Record extracts
----------------
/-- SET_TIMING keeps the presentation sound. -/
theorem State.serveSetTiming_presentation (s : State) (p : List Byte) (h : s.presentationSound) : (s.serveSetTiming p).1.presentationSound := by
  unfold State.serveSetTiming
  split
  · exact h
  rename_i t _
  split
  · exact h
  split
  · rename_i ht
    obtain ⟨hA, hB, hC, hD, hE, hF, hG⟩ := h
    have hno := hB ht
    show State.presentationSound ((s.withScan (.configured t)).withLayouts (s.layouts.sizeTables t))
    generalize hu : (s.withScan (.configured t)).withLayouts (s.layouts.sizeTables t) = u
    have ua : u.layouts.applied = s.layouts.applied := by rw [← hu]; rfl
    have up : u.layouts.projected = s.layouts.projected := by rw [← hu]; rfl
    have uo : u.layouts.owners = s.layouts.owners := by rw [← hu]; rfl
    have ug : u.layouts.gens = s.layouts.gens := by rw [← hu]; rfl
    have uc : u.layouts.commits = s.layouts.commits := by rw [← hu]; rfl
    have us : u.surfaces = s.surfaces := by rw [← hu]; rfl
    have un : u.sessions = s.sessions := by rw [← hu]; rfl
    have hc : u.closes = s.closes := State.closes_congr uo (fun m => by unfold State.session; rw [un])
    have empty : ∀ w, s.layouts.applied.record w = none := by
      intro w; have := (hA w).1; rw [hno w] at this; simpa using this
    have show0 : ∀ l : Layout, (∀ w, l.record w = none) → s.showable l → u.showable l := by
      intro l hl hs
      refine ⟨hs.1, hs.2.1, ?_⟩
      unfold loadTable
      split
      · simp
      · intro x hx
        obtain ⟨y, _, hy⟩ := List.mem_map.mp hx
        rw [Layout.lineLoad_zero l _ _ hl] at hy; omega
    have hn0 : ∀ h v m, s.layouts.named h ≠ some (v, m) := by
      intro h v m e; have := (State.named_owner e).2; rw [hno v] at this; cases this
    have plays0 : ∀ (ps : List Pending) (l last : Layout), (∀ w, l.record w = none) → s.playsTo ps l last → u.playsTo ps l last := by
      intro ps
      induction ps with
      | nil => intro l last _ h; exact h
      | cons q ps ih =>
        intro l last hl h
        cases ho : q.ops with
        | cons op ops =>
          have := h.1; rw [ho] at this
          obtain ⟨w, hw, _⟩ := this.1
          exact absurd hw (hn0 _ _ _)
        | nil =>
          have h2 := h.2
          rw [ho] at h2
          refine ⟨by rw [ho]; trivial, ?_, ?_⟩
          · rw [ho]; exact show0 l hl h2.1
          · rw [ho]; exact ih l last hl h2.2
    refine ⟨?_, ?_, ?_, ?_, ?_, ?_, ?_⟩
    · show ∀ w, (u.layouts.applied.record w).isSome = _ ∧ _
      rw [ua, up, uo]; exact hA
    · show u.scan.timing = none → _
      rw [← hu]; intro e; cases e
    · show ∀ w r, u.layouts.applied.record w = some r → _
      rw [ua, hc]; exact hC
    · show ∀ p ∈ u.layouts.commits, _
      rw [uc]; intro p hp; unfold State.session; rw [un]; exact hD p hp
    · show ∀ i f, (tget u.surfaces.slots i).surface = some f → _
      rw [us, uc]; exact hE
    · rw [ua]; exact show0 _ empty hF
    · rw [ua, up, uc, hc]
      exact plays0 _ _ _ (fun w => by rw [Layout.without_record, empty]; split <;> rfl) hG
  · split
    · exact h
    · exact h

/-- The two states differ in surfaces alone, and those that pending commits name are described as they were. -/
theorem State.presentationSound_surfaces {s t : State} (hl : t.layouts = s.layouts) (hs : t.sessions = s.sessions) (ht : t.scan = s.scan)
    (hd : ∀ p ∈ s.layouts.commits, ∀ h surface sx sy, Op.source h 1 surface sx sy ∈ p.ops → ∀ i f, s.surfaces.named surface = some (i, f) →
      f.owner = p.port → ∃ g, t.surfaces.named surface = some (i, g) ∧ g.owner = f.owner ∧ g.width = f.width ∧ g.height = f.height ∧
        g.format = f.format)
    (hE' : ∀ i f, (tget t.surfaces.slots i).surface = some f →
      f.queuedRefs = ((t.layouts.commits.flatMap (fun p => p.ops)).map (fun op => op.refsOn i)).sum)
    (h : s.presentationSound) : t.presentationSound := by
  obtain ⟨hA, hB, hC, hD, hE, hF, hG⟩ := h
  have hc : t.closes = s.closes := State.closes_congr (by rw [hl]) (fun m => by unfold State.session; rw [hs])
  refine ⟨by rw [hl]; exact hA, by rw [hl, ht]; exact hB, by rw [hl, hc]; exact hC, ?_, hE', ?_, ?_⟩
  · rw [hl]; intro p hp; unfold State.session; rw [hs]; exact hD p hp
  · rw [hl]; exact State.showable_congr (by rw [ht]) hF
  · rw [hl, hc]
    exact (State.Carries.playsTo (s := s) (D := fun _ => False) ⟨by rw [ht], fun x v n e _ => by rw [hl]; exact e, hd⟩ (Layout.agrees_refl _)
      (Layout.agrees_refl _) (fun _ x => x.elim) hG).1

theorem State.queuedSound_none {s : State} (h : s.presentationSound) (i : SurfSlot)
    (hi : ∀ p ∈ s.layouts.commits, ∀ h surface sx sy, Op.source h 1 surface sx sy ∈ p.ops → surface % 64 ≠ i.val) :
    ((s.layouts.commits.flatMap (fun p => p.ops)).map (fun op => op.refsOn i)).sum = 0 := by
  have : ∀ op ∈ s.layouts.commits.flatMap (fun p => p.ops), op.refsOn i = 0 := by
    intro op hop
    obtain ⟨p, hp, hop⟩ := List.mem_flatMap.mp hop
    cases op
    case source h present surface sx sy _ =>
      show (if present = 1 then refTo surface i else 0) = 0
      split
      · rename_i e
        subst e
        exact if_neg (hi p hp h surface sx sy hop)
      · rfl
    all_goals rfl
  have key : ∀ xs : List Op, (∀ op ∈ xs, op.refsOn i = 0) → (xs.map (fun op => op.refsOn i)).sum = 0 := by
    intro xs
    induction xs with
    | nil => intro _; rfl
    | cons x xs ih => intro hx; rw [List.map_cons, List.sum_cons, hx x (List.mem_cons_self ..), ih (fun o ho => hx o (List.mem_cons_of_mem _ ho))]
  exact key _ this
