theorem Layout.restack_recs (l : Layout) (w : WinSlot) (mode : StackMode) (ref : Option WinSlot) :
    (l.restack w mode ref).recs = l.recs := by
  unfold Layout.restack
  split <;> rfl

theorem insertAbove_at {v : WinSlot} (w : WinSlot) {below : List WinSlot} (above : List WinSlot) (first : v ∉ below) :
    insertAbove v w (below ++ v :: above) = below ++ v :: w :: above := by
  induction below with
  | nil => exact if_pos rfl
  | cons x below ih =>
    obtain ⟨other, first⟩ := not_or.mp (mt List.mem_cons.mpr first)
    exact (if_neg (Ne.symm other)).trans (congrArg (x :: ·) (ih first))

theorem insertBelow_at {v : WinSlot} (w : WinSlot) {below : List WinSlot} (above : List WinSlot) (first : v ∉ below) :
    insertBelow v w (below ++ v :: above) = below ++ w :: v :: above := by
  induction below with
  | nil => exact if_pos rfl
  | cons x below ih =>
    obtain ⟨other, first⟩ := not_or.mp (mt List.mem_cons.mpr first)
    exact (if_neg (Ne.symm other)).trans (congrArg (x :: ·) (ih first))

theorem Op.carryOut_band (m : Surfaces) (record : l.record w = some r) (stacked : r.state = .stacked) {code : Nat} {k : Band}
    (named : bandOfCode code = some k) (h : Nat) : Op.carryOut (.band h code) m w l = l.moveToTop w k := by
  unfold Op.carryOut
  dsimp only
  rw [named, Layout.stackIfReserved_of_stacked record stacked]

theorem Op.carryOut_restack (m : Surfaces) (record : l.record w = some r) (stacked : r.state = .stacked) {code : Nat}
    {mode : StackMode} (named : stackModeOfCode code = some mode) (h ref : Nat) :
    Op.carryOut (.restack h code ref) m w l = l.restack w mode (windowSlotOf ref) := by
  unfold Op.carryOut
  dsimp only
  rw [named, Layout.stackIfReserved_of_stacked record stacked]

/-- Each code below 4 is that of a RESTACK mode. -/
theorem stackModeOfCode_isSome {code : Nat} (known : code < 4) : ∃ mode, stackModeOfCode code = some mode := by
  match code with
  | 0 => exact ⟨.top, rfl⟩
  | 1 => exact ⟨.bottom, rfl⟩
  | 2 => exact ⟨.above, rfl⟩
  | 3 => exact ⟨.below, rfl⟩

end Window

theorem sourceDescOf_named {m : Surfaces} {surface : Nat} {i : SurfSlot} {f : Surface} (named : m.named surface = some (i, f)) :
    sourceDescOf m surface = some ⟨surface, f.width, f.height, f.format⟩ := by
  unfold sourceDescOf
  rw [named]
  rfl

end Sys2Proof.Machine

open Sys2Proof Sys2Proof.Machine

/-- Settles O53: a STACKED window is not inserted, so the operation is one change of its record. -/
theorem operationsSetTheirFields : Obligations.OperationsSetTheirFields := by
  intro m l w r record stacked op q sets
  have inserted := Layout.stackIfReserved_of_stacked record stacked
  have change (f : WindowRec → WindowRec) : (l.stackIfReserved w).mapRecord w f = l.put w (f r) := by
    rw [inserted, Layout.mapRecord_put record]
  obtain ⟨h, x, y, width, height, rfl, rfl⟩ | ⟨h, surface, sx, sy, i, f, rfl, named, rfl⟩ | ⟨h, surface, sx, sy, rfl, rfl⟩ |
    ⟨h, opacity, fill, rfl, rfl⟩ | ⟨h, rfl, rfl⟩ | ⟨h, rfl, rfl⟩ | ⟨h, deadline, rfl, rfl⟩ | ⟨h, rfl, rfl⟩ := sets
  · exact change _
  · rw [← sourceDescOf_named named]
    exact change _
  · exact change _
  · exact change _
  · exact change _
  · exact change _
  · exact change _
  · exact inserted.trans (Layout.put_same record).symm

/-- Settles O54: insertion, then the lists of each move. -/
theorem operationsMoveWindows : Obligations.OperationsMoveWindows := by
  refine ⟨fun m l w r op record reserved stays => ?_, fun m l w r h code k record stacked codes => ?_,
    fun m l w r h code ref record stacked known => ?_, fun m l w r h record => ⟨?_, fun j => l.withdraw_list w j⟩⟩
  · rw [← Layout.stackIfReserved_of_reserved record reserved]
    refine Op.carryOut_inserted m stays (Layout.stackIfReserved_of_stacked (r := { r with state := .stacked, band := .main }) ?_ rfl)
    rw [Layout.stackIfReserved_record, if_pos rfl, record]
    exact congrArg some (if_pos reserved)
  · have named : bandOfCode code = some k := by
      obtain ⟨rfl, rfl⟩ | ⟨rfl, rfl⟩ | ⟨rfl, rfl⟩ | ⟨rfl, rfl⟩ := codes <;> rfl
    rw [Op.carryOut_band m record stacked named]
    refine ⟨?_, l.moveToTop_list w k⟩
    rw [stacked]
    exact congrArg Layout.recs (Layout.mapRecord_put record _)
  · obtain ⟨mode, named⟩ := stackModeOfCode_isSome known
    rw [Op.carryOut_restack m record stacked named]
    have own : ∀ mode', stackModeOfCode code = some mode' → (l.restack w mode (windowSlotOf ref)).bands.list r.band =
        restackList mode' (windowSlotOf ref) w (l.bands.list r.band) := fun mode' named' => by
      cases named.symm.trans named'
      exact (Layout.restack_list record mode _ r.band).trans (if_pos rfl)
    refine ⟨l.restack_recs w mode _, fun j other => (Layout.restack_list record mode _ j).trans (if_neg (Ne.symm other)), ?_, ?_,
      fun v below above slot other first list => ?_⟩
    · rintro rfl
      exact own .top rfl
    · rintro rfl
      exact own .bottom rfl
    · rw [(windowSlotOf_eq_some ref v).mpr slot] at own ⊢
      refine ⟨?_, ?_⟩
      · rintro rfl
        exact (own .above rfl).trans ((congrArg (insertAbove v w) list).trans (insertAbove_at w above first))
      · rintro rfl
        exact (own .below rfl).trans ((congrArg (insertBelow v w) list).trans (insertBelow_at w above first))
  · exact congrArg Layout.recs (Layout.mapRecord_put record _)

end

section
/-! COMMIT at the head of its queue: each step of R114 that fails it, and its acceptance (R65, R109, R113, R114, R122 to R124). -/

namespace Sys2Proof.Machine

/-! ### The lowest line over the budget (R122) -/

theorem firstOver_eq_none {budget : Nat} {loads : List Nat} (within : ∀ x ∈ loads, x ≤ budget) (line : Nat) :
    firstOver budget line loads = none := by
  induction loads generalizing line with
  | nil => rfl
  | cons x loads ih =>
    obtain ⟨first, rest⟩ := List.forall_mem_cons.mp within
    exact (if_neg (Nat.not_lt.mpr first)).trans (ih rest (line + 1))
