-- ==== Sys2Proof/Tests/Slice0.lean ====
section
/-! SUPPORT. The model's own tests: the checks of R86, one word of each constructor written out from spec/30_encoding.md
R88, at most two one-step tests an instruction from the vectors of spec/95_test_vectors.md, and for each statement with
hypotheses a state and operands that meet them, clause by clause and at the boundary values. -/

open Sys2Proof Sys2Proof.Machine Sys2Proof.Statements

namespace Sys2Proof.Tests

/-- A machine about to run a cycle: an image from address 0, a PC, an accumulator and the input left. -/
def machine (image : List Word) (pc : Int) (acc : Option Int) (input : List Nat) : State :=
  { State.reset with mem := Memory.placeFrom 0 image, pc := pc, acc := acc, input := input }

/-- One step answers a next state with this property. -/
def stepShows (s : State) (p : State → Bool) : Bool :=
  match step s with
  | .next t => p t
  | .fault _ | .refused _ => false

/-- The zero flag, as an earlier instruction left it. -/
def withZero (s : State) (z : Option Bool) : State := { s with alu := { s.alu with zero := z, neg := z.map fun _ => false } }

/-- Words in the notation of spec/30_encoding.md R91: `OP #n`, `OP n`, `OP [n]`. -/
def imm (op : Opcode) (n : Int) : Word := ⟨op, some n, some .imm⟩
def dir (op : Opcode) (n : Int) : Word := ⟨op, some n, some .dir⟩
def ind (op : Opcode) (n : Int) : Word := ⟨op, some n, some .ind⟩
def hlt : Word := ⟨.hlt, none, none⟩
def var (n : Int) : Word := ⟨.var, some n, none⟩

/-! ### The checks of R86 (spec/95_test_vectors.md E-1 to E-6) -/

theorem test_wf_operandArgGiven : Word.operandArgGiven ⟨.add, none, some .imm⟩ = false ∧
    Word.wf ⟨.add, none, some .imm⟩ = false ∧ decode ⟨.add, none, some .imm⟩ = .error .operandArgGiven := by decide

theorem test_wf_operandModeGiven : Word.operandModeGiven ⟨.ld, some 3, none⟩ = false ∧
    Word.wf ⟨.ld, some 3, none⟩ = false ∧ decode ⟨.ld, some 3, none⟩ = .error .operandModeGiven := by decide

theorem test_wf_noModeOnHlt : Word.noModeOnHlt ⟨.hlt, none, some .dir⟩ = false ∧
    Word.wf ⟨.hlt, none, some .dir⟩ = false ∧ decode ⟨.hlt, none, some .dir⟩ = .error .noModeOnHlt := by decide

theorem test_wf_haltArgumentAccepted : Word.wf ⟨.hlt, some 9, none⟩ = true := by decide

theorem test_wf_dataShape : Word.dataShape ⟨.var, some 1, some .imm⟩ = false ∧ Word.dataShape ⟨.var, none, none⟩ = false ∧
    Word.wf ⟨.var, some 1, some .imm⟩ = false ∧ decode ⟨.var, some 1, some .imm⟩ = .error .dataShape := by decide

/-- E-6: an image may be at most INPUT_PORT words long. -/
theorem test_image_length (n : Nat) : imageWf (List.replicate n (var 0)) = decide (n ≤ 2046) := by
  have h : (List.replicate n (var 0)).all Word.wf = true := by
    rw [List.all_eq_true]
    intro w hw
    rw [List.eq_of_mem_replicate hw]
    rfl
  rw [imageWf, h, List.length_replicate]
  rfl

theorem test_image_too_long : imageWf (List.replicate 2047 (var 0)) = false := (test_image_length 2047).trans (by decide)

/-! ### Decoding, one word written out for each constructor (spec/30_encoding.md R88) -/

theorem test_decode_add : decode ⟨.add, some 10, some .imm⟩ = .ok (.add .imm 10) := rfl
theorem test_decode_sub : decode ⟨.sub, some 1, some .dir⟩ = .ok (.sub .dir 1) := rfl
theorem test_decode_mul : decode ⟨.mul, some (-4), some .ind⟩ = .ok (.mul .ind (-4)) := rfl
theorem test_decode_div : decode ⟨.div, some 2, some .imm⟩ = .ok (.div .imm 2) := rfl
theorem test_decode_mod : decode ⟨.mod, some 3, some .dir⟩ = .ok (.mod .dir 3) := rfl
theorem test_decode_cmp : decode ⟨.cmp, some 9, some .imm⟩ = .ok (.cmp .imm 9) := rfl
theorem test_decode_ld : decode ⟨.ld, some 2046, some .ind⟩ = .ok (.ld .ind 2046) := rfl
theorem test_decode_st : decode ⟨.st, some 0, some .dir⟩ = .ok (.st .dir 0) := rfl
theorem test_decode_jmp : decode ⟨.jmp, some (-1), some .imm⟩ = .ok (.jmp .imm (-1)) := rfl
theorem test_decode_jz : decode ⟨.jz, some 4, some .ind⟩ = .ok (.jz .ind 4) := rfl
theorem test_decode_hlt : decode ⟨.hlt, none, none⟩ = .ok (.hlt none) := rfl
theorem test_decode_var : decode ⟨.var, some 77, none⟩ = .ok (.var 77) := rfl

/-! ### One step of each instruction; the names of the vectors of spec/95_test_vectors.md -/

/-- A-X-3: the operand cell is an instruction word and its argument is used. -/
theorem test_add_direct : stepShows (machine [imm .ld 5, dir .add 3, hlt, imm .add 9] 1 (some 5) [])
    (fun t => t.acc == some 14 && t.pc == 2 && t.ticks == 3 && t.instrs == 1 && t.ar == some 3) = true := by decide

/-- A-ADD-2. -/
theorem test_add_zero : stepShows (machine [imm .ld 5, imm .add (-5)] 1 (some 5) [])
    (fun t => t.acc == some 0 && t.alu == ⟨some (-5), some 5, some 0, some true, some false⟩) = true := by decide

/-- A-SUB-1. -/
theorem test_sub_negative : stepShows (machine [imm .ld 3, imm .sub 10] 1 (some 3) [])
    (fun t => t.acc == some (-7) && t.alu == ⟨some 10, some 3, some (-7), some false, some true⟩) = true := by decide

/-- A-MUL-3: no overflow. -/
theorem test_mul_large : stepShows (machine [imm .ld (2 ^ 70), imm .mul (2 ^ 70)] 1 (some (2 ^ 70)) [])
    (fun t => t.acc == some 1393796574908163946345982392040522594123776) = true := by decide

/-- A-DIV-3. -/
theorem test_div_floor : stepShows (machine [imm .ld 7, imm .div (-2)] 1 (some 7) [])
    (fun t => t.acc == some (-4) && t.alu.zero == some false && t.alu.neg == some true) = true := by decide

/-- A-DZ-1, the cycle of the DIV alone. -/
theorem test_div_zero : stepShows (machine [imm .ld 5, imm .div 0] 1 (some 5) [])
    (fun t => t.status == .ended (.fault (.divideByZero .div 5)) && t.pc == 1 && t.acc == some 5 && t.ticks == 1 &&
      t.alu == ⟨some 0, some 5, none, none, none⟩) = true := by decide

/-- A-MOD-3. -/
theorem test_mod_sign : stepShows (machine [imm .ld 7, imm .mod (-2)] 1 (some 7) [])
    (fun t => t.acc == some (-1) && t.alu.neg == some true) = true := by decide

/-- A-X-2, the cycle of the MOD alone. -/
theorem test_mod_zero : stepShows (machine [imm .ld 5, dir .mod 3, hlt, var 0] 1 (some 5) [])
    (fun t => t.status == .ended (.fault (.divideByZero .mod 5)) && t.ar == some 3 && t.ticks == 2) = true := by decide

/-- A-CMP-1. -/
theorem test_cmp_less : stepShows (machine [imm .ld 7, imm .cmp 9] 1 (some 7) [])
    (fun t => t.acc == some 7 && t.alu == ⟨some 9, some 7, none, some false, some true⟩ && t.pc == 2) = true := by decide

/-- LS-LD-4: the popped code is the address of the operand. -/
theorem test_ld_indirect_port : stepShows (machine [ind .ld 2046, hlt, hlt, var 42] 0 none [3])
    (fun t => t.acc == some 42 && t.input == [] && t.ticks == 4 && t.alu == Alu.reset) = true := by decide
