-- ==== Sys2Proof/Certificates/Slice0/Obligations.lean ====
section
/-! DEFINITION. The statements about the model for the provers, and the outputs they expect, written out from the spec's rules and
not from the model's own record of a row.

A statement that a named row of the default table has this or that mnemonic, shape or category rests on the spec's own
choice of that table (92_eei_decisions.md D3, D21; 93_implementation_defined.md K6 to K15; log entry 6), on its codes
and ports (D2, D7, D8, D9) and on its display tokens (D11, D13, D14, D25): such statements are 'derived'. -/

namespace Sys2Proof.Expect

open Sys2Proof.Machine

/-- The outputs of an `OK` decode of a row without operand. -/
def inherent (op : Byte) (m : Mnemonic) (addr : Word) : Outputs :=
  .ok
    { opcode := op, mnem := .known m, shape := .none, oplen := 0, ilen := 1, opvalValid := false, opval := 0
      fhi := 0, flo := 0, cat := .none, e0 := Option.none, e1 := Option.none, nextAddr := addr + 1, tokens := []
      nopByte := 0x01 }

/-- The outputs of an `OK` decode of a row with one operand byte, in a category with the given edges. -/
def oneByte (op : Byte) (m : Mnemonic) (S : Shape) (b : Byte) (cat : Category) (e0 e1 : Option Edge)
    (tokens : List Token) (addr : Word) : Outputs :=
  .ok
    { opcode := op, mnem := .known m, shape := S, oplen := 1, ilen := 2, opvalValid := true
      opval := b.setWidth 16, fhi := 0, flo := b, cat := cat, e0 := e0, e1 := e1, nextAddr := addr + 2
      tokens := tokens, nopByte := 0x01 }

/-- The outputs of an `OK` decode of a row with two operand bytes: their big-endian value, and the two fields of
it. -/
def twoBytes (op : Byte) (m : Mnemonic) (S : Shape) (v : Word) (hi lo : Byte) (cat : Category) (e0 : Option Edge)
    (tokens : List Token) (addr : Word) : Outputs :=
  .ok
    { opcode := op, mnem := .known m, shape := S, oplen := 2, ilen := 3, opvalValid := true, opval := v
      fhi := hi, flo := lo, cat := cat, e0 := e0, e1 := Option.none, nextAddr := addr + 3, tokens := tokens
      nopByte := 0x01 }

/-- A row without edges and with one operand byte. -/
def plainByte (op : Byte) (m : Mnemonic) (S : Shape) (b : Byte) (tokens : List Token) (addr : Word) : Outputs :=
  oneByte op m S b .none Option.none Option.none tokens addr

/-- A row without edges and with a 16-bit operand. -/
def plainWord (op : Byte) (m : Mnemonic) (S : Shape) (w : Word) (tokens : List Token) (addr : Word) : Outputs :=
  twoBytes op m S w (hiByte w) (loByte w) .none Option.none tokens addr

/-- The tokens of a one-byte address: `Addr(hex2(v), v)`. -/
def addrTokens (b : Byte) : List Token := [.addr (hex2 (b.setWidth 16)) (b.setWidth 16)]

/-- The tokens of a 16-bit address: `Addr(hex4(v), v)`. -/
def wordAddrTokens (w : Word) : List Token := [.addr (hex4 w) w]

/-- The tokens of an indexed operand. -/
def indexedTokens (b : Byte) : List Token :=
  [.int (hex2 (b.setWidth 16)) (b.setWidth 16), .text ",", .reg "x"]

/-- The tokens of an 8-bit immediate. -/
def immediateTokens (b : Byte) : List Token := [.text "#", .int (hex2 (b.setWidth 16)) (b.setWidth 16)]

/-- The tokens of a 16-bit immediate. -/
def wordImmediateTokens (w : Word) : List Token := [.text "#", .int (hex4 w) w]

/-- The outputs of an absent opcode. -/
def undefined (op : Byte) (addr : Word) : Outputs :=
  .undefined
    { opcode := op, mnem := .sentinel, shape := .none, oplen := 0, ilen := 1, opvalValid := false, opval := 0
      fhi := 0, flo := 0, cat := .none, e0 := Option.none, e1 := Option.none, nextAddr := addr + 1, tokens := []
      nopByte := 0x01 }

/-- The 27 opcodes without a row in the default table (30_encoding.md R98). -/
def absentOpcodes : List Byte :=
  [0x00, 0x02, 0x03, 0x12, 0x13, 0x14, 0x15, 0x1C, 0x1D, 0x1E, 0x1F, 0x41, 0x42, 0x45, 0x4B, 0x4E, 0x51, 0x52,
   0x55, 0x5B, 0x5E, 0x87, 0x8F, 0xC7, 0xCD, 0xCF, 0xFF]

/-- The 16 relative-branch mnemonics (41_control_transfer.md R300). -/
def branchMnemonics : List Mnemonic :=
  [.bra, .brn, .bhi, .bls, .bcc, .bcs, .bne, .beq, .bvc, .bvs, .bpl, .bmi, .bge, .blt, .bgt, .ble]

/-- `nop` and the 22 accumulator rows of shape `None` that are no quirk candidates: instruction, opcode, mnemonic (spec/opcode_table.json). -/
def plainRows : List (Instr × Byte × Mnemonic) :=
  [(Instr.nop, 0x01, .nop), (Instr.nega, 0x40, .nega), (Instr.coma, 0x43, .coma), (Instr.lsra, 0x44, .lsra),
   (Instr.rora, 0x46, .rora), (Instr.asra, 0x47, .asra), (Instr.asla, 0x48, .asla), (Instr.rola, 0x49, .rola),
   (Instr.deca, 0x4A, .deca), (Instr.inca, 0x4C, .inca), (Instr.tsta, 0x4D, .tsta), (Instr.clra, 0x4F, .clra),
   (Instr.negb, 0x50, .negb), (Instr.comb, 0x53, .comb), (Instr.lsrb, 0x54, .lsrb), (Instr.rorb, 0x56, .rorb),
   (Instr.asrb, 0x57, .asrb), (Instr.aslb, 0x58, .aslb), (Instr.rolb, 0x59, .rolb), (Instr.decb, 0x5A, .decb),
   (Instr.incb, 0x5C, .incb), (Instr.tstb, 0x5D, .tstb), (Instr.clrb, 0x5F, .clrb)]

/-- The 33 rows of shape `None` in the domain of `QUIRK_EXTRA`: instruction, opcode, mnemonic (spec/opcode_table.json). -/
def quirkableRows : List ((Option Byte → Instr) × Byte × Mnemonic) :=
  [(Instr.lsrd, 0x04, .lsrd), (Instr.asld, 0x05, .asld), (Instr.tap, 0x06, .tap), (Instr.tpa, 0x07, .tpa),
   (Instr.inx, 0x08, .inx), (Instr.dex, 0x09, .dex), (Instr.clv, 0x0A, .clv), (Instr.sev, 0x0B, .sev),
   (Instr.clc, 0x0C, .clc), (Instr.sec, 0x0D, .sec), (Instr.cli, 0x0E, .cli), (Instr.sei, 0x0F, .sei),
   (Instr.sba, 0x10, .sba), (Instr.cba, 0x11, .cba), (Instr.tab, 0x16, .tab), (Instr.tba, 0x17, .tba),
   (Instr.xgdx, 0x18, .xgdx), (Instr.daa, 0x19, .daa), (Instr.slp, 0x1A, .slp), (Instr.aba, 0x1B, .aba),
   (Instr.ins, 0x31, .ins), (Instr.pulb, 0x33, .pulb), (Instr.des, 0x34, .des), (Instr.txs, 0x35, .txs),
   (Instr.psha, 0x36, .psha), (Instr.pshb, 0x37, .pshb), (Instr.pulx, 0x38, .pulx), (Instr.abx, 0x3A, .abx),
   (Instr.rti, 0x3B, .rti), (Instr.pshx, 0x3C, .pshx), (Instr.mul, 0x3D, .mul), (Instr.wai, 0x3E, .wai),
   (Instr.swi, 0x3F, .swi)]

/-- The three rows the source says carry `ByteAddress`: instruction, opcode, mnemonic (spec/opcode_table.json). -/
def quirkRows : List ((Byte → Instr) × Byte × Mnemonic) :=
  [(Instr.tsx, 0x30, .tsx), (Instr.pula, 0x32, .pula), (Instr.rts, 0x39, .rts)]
----------------
Work item
Starting at the line that has "have ua : u.layouts.applied" and ending at the line that has "have us : u.surfaces", please write out the lines above exactly, leaving out all others.

Answer section
    have ua : u.layouts.applied = s.layouts.applied := by rw [← hu]; rfl
    have up : u.layouts.projected = s.layouts.projected := by rw [← hu]; rfl
    have uo : u.layouts.owners = s.layouts.owners := by rw [← hu]; rfl
    have ug : u.layouts.gens = s.layouts.gens := by rw [← hu]; rfl
    have uc : u.layouts.commits = s.layouts.commits := by rw [← hu]; rfl
    have us : u.surfaces = s.surfaces := by rw [← hu]; rfl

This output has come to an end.